Facial recognition software discriminates against those with darker skin – study
The Gender Shades project, conducted by the MIT Media lab, tested facial recognition software from Microsoft, IBM and Face++ on more than 1,200 images of people from six African and European countries. While the researchers found that the software can guess the gender of a person 99 percent of the time, it made over 35 percent more mistakes when studying the faces of people with darker skin.
Images of men produced around 8 percent of the errors. Meanwhile, pictures of women returned an error rate of more than 20 percent. The products made fewer errors when identifying subjects with lighter skin, with error rates ranging between 11 and 20 percent. “We found that all classifiers performed best for lighter individuals and males overall. The classifiers performed worst for darker females,” the report concluded.
The study claims that, while facial recognition software is increasingly used by law enforcement in the US, none of these products have been publicly tested for accuracy. “This kind of technology is being built on machine-learning techniques. And machine-learning techniques are based on data. So if you have biased data in the input and it’s not addressed, you’re going to have biased outcomes,” Joy Buolamwini, the study’s lead author, told NPR.

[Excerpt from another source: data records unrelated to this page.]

-- ==== Sys2Proof/Machine/Window.lean ====
section
/-! DEFINITION. The lane window (R36-R43): what it shows of a lane, and the edits posted through it. -/

namespace Sys2Proof.Machine

open Sys2Proof

/-- Lane word that a window shows at index `i` (R36): the address in the lane's physical word space; none beyond the region. -/
def windowAddr (ctl : W16) (i : Nat) : Option Nat :=
  let base := bitsOf ctl.toNat 8 0
  if ctl.getLsbD 14 then (if 32 ≤ base then none else some (0x200000 + 4096 * base + i)) else some (4096 * base + i)

/-- The lane that a window shows. -/
def windowLane (ctl : W16) : LaneId := if ctl.getLsbD 15 then .b else .a

/-- A word as a window shows it: none where it lies in no segment (R38, R40). -/
def windowWord (s : State) (l : LaneId) (a : Nat) : Option W36 := if (segmentAt s l a).isSome then some (windowValue s l a) else none

/-- A window access reopens the gate of the island it reaches (R41). -/
def openWindowGate (s : State) (ctl : W16) : State :=
  let i : Island := if ctl.getLsbD 14 then 2 else if ctl.getLsbD 15 then 1 else 0
  openGate s i

/-! ### Edits (R39, R40, R143, R345) -/

/-- A word is editable: an EDIT record names it for the lanes concerned (R74, R143). -/
def editable (s : State) (lanes a : Nat) : Bool :=
  match s.cht.charter with
  | some c => c.edits.any (fun r => decide (r.addr ≤ a) && decide (a < r.addr + r.count) && (r.lanes &&& lanes) == lanes)
  | none => false

/-- LANES of an edit posted through a window (R39, R144): both lanes in paired mode, the selected lane in split mode. -/
def editLanes (s : State) (l : LaneId) : Nat := if isSplit s then (match l with | .a => 1 | .b => 2) else 3

/-- The edit queue takes no posting: it is full, or the part is neither ACTIVE nor ALONE (R40, R345). -/
def editFull (s : State) : Bool := decide (256 ≤ editWord s 2) || !roleRuns s.pair.role

/-- Why a write at +2 is refused (R40), in the order of the rule. -/
inductive EditRefusal where
  | notEdit | queueFull | partialLatch
  deriving DecidableEq, Repr

/-- An edit offered to the queue: refused, or posted (R39, R40, R143).
DEDUCED, log entry 40. -/
def offerEdit (s : State) (l : LaneId) (a : Nat) (whole : Option W36) : State × Option EditRefusal :=
  let lanes := editLanes s l
  if !editable s lanes a then ({ s with hf := { s.hf with winNotEdit := true } }, some .notEdit)
  else if editFull s then ({ s with hf := { s.hf with winQfull := true } }, some .queueFull)
  else match whole with
    | none => ({ s with hf := { s.hf with winPartial := true } }, some .partialLatch)
    | some v => (postEdit s ⟨a, lanes, v⟩, none)

/-! ### The Headframe's window (R36-R43) -/

/-- A write to HF.WIN_CTL clears both latches (R43). -/
def winCtlEffect (s : State) (value : W16) : State :=
  { s with hf := { s.hf with winCtl := value &&& 0xC1FF#16, winRead := none, win0 := none, win1 := none } }

/-- The part of a lane word that an offset shows. -/
def wordPart (v : W36) (j : Nat) : W16 := if j < 3 then v.extractLsb' (16 * j) 16 else 0

/-- A read at offset `j` of window word `i`: the value, or none for a bus error (R36, R37, R40). -/
def winReadEffect (s : State) (i j : Nat) : State × Option W16 :=
  let ctl := s.hf.winCtl
  let l := windowLane ctl
  let s0 := openWindowGate s ctl
  match windowAddr ctl i with
  | none => ({ s0 with hf := { s0.hf with winRange := true } }, none)
  | some a =>
    match windowWord s l a with
    | none => ({ s0 with hf := { s0.hf with winSeg := true } }, none)
    | some v =>
      let held := match s.hf.winRead with
        | some (lb, ha, hv) => if lb = (l == LaneId.b) ∧ ha = a ∧ (j = 1 ∨ j = 2) then some hv else none
        | none => none
      match held with
      | some hv => (s0, some (wordPart hv j))
      | none =>
        if j = 3 then (s0, some 0)
        else ({ s0 with hf := { s0.hf with winRead := some (l == LaneId.b, a, v) } }, some (wordPart v j))

/-- The whole value that a write at +2 completes, where both halves were written for the same lane word (R39). -/
def wholeEdit (s : State) (laneB : Bool) (a : Nat) (value : W16) : Option W36 :=
  match s.hf.win0, s.hf.win1 with
  | some p, some q =>
    if p.laneB = laneB ∧ p.addr = a ∧ q.laneB = laneB ∧ q.addr = a then
      some (BitVec.ofNat 36 (p.value.toNat + q.value.toNat * 2 ^ 16 + (value.toNat % 16) * 2 ^ 32))
    else none
  | _, _ => none

/-- A write at offset `j` of window word `i`; false for a bus error (R36, R39, R40).
DEDUCED, log entry 29. -/
def winWriteEffect (s : State) (i j : Nat) (value : W16) : State × Bool :=
  let ctl := s.hf.winCtl
  let l := windowLane ctl
  let laneB := l == LaneId.b
  let s0 := openWindowGate s ctl
  match windowAddr ctl i with
  | none => ({ s0 with hf := { s0.hf with winRange := true } }, false)
  | some a =>
    match j with
    | 0 => ({ s0 with hf := { s0.hf with win0 := some ⟨laneB, a, value⟩ } }, true)
    | 1 => ({ s0 with hf := { s0.hf with win1 := some ⟨laneB, a, value⟩ } }, true)
    | 2 =>
      let s1 := (offerEdit s0 l a (wholeEdit s laneB a value)).1
      ({ s1 with hf := { s1.hf with win0 := none, win1 := none } }, true)
    | _ => (s0, true)

/-- One edit that vendor firmware posts for VALUES_EDIT (R143): WIN_CTL is set for the entry, the three writes are made, and WIN_CTL is
restored. -/
def firmwareEdit (s : State) (l : LaneId) (a : Nat) (v : W36) : State × Option EditRefusal :=
  let ctl := s.hf.winCtl
  let r := offerEdit (winCtlEffect s 0) l a (some v)
  (winCtlEffect r.1 ctl, r.2)

end Sys2Proof.Machine
end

The MIT report said that these failures require urgent attention if companies are to build fair and transparent facial analysis systems, especially as machine-learning software is now being used to decide loan, job and university applications.
According to a report from Georgetown University’s Center on Privacy and Technology, some 16 states have let the FBI compare driver’s licenses to the faces of suspected criminals. More than 117 million Americans are thought to be on the facial recognition database.
The software is being rolled out by police forces around the world. In August, it was revealed that police in the UK have catalogued more than 20 million facial images – the equivalent of one third of Britain’s population. Earlier this month, Chinese police began tests of its facial recognition glasses to identify ‘fugitives.’ The glasses, which were being used by police in a train station, are connected to a tablet-like device that allows officers to take mugshots and compare them to a police database.